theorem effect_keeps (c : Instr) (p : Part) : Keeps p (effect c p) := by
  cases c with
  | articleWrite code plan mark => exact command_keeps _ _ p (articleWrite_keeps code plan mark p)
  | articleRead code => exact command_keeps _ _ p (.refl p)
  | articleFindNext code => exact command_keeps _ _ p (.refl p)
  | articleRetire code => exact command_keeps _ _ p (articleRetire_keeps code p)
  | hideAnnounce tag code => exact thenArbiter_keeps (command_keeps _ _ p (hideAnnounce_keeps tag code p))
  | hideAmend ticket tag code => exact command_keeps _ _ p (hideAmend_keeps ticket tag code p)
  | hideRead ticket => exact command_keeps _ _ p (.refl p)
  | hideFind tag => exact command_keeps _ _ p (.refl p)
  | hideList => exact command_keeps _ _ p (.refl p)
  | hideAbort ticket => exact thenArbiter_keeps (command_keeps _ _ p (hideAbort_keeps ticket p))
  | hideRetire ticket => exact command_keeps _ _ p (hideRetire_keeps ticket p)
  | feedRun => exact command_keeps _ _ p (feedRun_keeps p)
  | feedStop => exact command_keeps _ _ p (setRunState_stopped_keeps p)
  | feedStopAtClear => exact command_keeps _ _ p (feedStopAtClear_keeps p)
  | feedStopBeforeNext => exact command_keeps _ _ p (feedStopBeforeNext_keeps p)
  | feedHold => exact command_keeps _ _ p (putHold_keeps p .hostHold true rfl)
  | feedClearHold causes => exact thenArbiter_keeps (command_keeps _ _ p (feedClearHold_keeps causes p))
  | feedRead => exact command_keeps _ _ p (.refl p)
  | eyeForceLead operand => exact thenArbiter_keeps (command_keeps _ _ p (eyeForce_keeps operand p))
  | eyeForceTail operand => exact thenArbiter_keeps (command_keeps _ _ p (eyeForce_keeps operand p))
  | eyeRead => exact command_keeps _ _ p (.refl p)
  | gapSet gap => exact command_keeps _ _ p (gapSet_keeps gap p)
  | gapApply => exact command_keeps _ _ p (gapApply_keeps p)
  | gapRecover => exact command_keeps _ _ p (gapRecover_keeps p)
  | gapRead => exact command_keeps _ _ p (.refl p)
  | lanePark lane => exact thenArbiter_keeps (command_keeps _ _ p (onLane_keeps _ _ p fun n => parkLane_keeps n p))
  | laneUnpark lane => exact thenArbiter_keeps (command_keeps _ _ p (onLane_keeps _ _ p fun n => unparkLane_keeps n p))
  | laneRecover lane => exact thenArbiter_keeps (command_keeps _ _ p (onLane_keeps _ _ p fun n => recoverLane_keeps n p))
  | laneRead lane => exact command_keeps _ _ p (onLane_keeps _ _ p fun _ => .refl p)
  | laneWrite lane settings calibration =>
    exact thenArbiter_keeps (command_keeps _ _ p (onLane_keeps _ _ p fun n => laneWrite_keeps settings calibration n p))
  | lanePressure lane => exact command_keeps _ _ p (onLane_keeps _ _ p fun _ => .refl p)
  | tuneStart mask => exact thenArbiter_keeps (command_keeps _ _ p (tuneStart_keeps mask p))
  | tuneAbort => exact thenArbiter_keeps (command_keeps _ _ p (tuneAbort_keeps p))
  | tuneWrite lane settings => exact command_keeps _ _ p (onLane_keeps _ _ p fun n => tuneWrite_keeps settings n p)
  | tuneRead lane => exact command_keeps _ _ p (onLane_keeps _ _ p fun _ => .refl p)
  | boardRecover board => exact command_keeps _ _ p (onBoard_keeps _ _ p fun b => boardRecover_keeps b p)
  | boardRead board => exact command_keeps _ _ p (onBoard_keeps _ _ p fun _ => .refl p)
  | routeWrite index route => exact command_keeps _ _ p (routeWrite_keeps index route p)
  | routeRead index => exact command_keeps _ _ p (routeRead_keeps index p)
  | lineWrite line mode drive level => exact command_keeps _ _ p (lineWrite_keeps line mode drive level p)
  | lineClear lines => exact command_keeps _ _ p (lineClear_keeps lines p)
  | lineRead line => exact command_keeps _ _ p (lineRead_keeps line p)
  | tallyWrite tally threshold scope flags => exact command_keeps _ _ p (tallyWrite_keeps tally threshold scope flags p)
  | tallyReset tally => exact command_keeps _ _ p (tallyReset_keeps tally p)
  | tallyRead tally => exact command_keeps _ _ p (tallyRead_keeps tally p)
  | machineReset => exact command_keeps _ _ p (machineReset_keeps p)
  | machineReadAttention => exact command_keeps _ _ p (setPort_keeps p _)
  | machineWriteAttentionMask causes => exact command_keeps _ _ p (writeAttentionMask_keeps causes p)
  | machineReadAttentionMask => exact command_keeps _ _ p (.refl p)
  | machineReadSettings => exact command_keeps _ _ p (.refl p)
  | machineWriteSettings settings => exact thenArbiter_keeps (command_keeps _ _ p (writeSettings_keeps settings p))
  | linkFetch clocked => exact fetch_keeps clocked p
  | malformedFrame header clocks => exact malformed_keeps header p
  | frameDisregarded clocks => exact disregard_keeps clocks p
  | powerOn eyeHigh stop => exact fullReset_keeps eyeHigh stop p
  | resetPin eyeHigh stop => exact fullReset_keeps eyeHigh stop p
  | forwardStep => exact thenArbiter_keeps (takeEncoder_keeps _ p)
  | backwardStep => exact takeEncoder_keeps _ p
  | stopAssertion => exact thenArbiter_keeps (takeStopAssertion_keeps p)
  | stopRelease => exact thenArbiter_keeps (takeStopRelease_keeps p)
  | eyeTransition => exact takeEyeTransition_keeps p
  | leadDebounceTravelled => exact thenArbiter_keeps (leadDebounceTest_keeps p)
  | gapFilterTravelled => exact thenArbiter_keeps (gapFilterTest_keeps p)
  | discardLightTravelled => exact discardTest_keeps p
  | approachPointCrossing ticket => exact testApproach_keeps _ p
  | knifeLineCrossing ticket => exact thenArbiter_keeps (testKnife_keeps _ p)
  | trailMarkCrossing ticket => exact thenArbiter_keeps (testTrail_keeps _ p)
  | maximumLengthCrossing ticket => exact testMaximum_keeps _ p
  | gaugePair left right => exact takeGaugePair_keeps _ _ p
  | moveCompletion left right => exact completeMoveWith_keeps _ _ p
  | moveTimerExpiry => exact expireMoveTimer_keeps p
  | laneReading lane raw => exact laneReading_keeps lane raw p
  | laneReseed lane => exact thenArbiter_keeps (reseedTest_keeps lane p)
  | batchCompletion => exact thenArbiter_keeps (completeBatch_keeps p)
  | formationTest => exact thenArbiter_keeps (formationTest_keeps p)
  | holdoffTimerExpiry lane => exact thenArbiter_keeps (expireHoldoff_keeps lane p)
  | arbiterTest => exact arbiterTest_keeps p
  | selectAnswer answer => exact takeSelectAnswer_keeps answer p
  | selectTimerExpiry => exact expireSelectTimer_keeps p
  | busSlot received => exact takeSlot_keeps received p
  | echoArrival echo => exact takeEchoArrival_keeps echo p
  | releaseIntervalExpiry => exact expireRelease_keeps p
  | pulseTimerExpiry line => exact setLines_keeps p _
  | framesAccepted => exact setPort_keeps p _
•••
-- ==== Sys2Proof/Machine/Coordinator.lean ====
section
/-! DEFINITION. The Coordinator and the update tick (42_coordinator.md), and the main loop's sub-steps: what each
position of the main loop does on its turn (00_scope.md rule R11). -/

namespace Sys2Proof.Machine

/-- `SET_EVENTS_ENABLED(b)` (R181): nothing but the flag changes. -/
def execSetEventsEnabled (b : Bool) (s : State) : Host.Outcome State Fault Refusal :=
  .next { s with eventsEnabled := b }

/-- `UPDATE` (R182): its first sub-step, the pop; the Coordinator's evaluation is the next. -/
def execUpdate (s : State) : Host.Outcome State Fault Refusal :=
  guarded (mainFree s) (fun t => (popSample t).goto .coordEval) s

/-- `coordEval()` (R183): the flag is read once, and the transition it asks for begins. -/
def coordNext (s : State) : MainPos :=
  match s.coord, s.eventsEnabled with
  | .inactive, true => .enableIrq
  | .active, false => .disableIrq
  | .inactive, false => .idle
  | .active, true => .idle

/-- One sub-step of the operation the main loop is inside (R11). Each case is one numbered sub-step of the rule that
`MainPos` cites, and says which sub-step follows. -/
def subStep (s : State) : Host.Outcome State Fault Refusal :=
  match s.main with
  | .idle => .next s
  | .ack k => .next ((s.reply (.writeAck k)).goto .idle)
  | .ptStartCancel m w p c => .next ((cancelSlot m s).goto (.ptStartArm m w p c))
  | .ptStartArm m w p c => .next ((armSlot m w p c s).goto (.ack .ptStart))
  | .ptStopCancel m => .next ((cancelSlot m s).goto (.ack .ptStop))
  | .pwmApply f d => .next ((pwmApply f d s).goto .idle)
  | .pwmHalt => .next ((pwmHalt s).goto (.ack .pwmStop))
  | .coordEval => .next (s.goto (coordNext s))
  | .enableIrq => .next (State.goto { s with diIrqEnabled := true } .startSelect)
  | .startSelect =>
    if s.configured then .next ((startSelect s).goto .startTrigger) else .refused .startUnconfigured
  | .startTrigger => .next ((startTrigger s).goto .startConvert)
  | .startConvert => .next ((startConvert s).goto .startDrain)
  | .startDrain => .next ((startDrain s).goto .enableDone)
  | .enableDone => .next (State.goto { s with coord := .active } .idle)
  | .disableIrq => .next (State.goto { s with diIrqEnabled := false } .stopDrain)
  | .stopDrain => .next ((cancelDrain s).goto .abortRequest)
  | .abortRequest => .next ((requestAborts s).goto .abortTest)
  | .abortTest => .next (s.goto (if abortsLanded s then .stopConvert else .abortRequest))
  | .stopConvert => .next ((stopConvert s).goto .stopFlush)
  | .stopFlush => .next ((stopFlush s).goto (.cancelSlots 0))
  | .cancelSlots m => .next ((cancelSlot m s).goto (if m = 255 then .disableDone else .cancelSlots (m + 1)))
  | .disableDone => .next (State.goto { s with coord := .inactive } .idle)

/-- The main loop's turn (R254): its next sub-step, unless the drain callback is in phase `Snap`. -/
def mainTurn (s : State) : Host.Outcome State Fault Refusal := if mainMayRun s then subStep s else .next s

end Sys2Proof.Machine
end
•••
> _Exercise_: If a line above holds the string "causes", return it as it stands.

> _Task output_:
  | feedClearHold causes => exact thenArbiter_keeps (command_keeps _ _ p (feedClearHold_keeps causes p))
  | machineWriteAttentionMask causes => exact command_keeps _ _ p (writeAttentionMask_keeps causes p)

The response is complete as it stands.